Collected data
*-*-*

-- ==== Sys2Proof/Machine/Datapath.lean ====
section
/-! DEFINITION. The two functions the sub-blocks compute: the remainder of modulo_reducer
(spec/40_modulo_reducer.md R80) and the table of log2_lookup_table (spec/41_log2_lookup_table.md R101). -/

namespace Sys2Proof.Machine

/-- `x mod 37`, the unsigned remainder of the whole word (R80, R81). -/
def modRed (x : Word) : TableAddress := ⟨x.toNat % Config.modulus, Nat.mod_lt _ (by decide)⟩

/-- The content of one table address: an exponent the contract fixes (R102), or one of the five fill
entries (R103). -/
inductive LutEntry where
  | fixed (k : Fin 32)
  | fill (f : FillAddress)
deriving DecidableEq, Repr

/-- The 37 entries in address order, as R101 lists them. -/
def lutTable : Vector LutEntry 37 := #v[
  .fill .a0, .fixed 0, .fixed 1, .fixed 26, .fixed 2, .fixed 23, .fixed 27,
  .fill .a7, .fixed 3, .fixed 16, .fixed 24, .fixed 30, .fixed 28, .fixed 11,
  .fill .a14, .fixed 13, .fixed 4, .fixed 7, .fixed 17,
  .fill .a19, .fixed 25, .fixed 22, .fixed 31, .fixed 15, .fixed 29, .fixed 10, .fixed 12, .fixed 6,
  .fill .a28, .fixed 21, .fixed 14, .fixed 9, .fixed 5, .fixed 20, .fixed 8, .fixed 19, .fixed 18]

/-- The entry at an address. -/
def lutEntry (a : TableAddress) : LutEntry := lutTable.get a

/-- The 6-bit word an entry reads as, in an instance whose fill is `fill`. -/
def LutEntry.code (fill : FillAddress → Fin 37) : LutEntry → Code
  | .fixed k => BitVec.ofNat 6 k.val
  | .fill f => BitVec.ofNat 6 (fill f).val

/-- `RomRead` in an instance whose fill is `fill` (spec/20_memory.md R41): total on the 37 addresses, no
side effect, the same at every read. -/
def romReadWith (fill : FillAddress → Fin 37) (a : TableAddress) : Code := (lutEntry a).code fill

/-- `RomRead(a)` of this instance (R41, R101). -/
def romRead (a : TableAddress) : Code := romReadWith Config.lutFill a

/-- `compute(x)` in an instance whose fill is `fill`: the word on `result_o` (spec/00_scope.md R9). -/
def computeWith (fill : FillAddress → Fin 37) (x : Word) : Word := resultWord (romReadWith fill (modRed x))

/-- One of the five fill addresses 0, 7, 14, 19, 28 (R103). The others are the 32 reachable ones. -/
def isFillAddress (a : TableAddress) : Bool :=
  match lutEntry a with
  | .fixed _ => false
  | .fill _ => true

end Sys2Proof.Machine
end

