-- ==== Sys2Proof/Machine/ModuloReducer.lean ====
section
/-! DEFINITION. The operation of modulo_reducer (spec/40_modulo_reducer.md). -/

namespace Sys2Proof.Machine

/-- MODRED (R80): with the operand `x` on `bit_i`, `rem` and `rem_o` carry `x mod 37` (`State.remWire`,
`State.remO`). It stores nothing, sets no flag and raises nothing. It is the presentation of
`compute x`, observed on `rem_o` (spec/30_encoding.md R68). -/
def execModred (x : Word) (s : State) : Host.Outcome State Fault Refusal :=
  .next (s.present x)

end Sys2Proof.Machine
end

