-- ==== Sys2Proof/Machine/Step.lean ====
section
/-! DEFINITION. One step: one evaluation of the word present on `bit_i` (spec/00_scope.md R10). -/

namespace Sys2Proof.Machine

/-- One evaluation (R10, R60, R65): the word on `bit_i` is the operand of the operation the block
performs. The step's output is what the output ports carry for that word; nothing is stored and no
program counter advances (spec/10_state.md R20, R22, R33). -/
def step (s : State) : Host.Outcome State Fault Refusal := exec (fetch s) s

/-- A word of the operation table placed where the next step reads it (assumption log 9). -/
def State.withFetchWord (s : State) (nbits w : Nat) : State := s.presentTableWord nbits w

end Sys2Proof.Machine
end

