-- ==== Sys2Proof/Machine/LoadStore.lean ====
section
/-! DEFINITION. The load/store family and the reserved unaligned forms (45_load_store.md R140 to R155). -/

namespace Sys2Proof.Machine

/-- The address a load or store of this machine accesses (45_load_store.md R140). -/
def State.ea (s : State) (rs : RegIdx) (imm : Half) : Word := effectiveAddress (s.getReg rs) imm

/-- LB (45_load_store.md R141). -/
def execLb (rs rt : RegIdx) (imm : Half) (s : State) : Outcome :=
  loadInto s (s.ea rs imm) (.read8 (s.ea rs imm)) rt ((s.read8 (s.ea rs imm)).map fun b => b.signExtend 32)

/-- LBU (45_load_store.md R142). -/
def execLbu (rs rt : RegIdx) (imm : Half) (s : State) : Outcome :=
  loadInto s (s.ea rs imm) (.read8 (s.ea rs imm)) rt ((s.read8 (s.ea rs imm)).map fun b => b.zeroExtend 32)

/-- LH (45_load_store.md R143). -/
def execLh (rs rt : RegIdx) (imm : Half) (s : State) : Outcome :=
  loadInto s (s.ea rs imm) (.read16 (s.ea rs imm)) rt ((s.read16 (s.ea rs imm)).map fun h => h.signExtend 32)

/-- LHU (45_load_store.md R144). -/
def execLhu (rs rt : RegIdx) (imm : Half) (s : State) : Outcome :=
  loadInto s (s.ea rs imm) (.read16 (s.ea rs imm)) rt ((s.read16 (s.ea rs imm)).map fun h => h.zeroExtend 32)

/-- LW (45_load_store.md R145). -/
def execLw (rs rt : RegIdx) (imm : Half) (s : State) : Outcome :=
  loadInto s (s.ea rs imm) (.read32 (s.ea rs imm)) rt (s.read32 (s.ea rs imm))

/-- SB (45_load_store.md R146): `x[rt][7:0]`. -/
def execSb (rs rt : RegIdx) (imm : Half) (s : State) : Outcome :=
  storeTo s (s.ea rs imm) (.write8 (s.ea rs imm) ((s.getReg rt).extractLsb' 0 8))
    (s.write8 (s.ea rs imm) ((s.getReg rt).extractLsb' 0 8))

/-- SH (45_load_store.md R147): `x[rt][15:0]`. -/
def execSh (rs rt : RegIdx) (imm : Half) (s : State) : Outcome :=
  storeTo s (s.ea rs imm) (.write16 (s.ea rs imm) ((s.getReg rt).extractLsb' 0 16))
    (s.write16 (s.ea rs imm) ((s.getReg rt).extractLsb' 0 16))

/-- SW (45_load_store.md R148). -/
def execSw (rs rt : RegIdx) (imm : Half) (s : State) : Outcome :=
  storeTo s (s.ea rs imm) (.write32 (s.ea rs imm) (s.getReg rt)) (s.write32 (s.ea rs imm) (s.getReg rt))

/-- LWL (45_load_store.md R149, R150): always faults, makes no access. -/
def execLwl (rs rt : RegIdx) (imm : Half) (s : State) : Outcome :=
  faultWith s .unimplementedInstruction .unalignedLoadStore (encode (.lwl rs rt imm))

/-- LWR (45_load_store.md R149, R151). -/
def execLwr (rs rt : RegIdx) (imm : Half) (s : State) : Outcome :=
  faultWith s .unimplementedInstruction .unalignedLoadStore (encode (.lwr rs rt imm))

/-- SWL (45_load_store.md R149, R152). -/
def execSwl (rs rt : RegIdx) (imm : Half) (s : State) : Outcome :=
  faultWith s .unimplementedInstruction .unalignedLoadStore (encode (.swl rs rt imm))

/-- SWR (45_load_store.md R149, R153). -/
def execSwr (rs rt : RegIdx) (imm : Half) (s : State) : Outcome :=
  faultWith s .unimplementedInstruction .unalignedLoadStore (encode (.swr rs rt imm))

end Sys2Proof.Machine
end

*-*-*

Using the entries above, copy exactly the lines from the one containing "(.swr rs rt imm))" through the last, both included.

▶ **Task answer**
  faultWith s .unimplementedInstruction .unalignedLoadStore (encode (.swr rs rt imm))

end Sys2Proof.Machine
end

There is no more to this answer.